DATASET:
/-- Outside reset and with nothing from the host the core keeps all state (R272). While `BUSY = 1` it accepts no command
(R45, R93): a command word presented then stays presented, and what is pending is transferred, `BUSY` becoming 0, since the
host raises every `ready` (R274). In reset it accepts none either (R230, R290): it leaves reset and keeps all else. That a
step with no event is a next state, that a host with a command word raises every `ready`, and that leaving reset is one step
are the model's choices (log entries 8, 9 and 19). -/
def Obligations.IdleAndBusyKeepState : Prop :=
  ∀ s : State,
    (s.host = [] → s.inReset = false → step s = .next s) ∧
    (∀ w rest, (s.host = .command w :: rest ∨ ∃ k, s.host = .commandHeld w k :: rest) → s.busy = true →
      s.inReset = false →
      step s = .next { s with
        bout := s.bout ++ s.boPort, boPort := [], sout := s.sout ++ s.soPort, soPort := []
        rsps := s.rsps ++ s.rspPort.toList, rspPort := none, busy := false }) ∧
    (∀ w rest, (s.host = [] ∨ s.host = .command w :: rest ∨ ∃ k, s.host = .commandHeld w k :: rest) →
      s.inReset = true → step s = .next { s with inReset := false })

/-- R43: the values after reset, at power-on, after the command `RST` and, when `cmd_ready` first becomes 1, after the input
`rst`, from any state. The sinks are empty at power-on and untouched by the other two. -/
def Obligations.ResetValues : Prop :=
  HasResetValues State.reset ∧ State.reset.bout = [] ∧ State.reset.sout = [] ∧
  (∀ s : State, ∃ t, exec .rst s = .next t ∧ HasResetValues t ∧ t.bout = s.bout ∧ t.sout = s.sout) ∧
  (∀ (s : State) (rest : List HostEvent), s.host = .rst :: rest →
    ∃ t, step s = .next t ∧ cmdReady t = false ∧ t.bout = s.bout ∧ t.sout = s.sout ∧
      ∀ u, step t = .next u → cmdReady u = true → HasResetValues u ∧ u.bout = s.bout ∧ u.sout = s.sout)

/-- R291: the input `rst`, taken at any time, also while `BUSY = 1` or in reset, is not answered and puts the core in reset,
where its `ready` and `valid` outputs are 0. When `cmd_ready` first becomes 1 the core has the reset values and is in the
state the command `RST` leaves; the only difference is that `RST` is answered. -/
def Obligations.RstInputEqualsRstCommand : Prop :=
  ∀ (s : State) (rest : List HostEvent), s.host = .rst :: rest →
    ∃ t, step s = .next t ∧ t.rsps = s.rsps ∧ t.host = rest ∧
      cmdReady t = false ∧ rspValid t = false ∧ boValid t = false ∧ soValid t = false ∧
      ∀ u, step t = .next u → cmdReady u = true →
        HasResetValues u ∧ u.rsps = s.rsps ∧ u.host = rest ∧
          exec .rst { s with host := rest } = .next { u with rsps := u.rsps ++ [{}] }

/-- R93: a command whose transfers are held up loses nothing. When every `ready` is raised, by itself or with the next
command word, the state is the one the command reaches at once. That the host's holding of `ready` comes as events is the
model's choice (log entries 1 and 9). -/
def Obligations.HeldCommandLosesNothing : Prop :=
  ∀ (s : State) (w : CmdWord) (k : Nat) (rest : List HostEvent) (t : State),
    s.busy = false → s.inReset = false → s.rspPort = none → s.boPort = [] → s.soPort = [] →
    step { s with host := .command w :: rest } = .next t →
    (∃ u, step { s with host := .commandHeld w k :: .ready :: rest } = .next u ∧ u.busy = true ∧ step u = .next t) ∧
    ((∃ v more, rest = .command v :: more ∨ ∃ j, rest = .commandHeld v j :: more) →
      ∃ u, step { s with host := .commandHeld w k :: rest } = .next u ∧ u.busy = true ∧ step u = .next t)

/-- R292: `rst` in mid-command abandons the command. Its response never comes, of its sink elements exactly those already
taken stay, and the state is the reset state, in reset. That an event says how many were taken, and that the reset values
hold from here on, are the model's choices (log entries 9, 10 and 19). -/
def Obligations.ResetAbandonsCommand : Prop :=
  ∀ (s : State) (w : CmdWord) (k : Nat) (rest : List HostEvent) (t : State), s.busy = false → s.inReset = false →
    step { s with host := .command w :: rest } = .next t →
    ∃ u, step { s with host := .commandHeld w k :: .rst :: rest } = .next u ∧
      step u = .next { State.reset with
        bout := s.bout ++ (t.bout.drop s.bout.length).take k
        sout := s.sout ++ (t.sout.drop s.sout.length).take k
        rsps := s.rsps
        inReset := true
        host := rest }

/-- R38: nothing that has left the core is taken back, by any step, a reset among them. That the answers are kept as a
history like the sinks is the model's choice (log entry 2). -/
def Obligations.WhatLeftTheCoreStays : Prop :=
  ∀ s t : State, step s = .next t → s.bout <+: t.bout ∧ s.sout <+: t.sout ∧ s.rsps <+: t.rsps

/-! ### System commands and faults (46_system.md, 60_exceptions.md) -/

/-- R231: `NOP` answers an all-zero response and changes nothing, in any state. -/
def Obligations.NopDoesNothing : Prop :=
  (∀ w : CmdWord, CmdWord.op w = 0x00 → decode w = .instr .nop) ∧
  ∀ s : State, exec .nop s = .next { s with rsps := s.rsps ++ [{}] }

/-- R232: `RST` sets every piece of state to its reset value, keeps what has left the core, and answers, in any state. -/
def Obligations.RstRestoresReset : Prop :=
  (∀ w : CmdWord, CmdWord.op w = 0x01 → decode w = .instr .rst) ∧
  ∀ s : State, exec .rst s =
    .next { State.reset with bout := s.bout, sout := s.sout, rsps := s.rsps ++ [{}], host := s.host }

/-- R233: `STS` answers `TBL_V * 32 + TREE_V * 16 + ERR` and changes nothing, in any state. -/
def Obligations.StsReadsStatus : Prop :=
  (∀ w : CmdWord, CmdWord.op w = 0x02 → decode w = .instr .sts) ∧
  ∀ s : State, ∃ v : BitVec 40, exec .sts s = .next { s with rsps := s.rsps ++ [{ d := v }] } ∧
    v.toNat = s.tblV.toNat * 32 + s.treeV.toNat * 16 + s.err.toNat

/-- R257: while `ERR != 0` every command but `NOP`, `RST` and `STS`, defined or reserved, is refused: answered with
`st = 15` and nothing else changed. -/
def Obligations.HaltedCommandsRefused : Prop :=
  ∀ s : State, s.err ≠ 0 →
    (∀ i, runsHalted i = false → exec i s = .next { s with rsps := s.rsps ++ [{ st := 15 }] }) ∧
    (∀ op, execReserved op s = .next { s with rsps := s.rsps ++ [{ st := 15 }] })

/-- R256 and R250: a command of a core that is not halted either completes with `st = 0` and no error, or raises one of
the errors listed for it, and then only `ERR` is changed and the code answered. -/
def Obligations.FaultsWriteOnlyErr : Prop :=
  ∀ (i : Instr) (s t : State), s.err = 0 → exec i s = .next t →
    (t.err = 0 ∧ ∃ r : Response, r.st = 0 ∧ t.rsps = s.rsps ++ [r]) ∨
    (∃ e ∈ raisedBy i, t = { s with err := errCode e, rsps := s.rsps ++ [{ st := errCode e }] })

/-- R84, R85, R274: every command is answered by exactly one response, whose status is one of those listed and whose
other fields are 0 when the status is not 0. -/
def Obligations.OneResponsePerCommand : Prop :=
  ∀ (i : Instr) (s t : State), exec i s = .next t →
    ∃ r : Response, t.rsps = s.rsps ++ [r] ∧ (r.st ≠ 0 → r = { st := r.st }) ∧
      (r.st = 0 ∨ (r.st = 15 ∧ s.err ≠ 0) ∨ ∃ e ∈ raisedBy i, r.st = errCode e)

/-- R265, R266: a latched error is neither cleared nor overwritten by any step but a reset. -/
def Obligations.OnlyResetClearsErr : Prop :=
  ∀ s t : State, step s = .next t → s.err ≠ 0 → asksReset s = false → t.err = s.err

/-- R296: `CNT` and `FWR` change `FT` only, `BLD` the tree only, `GEN` the code tables only (each besides its answer, its
error and its own scratch). -/
def Obligations.StoresAreIndependent : Prop :=
  ∀ s t : State,
    (∀ a, exec (.cnt a) s = .next t → t = { s with ft := t.ft, err := t.err, rsps := t.rsps }) ∧
    (∀ a c, exec (.fwr a c) s = .next t → t = { s with ft := t.ft, rsps := t.rsps }) ∧
    (exec .bld s = .next t → t = { s with
      node := t.node, inq := t.inq, root := t.root, nxt := t.nxt, treeV := t.treeV, err := t.err, rsps := t.rsps }) ∧
    (exec .gen s = .next t → t = { s with
      ct := t.ct, ict := t.ict, tblV := t.tblV, stk := t.stk, path := t.path, err := t.err, rsps := t.rsps })

/-! ### Unit 1 (40_frequency_counter.md) -/

/-- R111: `CNT s` below the greatest count adds one to `FT[s]`, answers the new count, and changes no other count. -/
def Obligations.CntCountsOne : Prop :=
  ∀ (s : State) (a : Sym), s.err = 0 → (count s.ft a).toNat ≠ 2 ^ 32 - 1 →
    ∃ ft d, exec (.cnt a) s = .next { s with ft := ft, rsps := s.rsps ++ [{ d := d }] } ∧
      d.toNat = (count s.ft a).toNat + 1 ∧ (count ft a).toNat = (count s.ft a).toNat + 1 ∧
      ∀ b, b ≠ a → count ft b = count s.ft b

/-- R112: `CNT s` at `2^32 - 1` raises `CountOverflow` and changes no count. -/
def Obligations.CntOverflowFaults : Prop :=
  ∀ (s : State) (a : Sym), s.err = 0 → (count s.ft a).toNat = 2 ^ 32 - 1 →
    exec (.cnt a) s = .next { s with err := 8, rsps := s.rsps ++ [{ st := 8 }] }

/-- R113: `FWR s, c` sets `FT[s]` to `c` (0 included) and no other count. -/
def Obligations.FwrSetsCount : Prop :=
  (∀ w : CmdWord, CmdWord.op w = 0x11 → decode w = .instr (.fwr (CmdWord.a w) (CmdWord.d w))) ∧
  ∀ (s : State) (a : Sym) (c : Count), s.err = 0 →
    ∃ ft, exec (.fwr a c) s = .next { s with ft := ft, rsps := s.rsps ++ [{}] } ∧ count ft a = c ∧
      ∀ b, b ≠ a → count ft b = count s.ft b

/-- R114: `FRD s` answers the count and whether it is above 0. -/
def Obligations.FrdReadsCount : Prop :=
  (∀ w : CmdWord, CmdWord.op w = 0x12 → decode w = .instr (.frd (CmdWord.a w))) ∧
  ∀ (s : State) (a : Sym), s.err = 0 →
    ∃ f d, exec (.frd a) s = .next { s with rsps := s.rsps ++ [{ f := f, d := d }] } ∧
      d.toNat = (count s.ft a).toNat ∧ f = if 0 < (count s.ft a).toNat then 1 else 0

/-- R110: counting a sequence from an all-zero table gives each symbol's number of occurrences, and touches nothing
else. -/
def Obligations.CountingGivesOccurrences : Prop :=
  ∀ (S : List Sym) (s : State), s.err = 0 → (∀ a, count s.ft a = 0) → (∀ a, S.count a < 2 ^ 32) →
    ∃ t, runInstrs (S.map .cnt) s = .next t ∧ (∀ a, (count t.ft a).toNat = S.count a) ∧
      t = { s with ft := t.ft, rsps := t.rsps } ∧ t.rsps.length = s.rsps.length + S.length

/-! ### Unit 2 (41_tree_builder.md) -/

/-- R132: `BLD` with no symbol present raises `EmptyAlphabet` and writes nothing. -/
def Obligations.BldEmptyAlphabetFaults : Prop :=
  ∀ s : State, ftWf s.ft → s.err = 0 → (∀ a, count s.ft a = 0) →
    exec .bld s = .next { s with err := 1, rsps := s.rsps ++ [{ st := 1 }] }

TASK TO COMPLETE: Transcribe, exactly as written, all lines of the entries above from the first to the one containing "host raises every", and no more.

YOUR SOLUTION:
/-- Outside reset and with nothing from the host the core keeps all state (R272). While `BUSY = 1` it accepts no command
(R45, R93): a command word presented then stays presented, and what is pending is transferred, `BUSY` becoming 0, since the
host raises every `ready` (R274). In reset it accepts none either (R230, R290): it leaves reset and keeps all else. That a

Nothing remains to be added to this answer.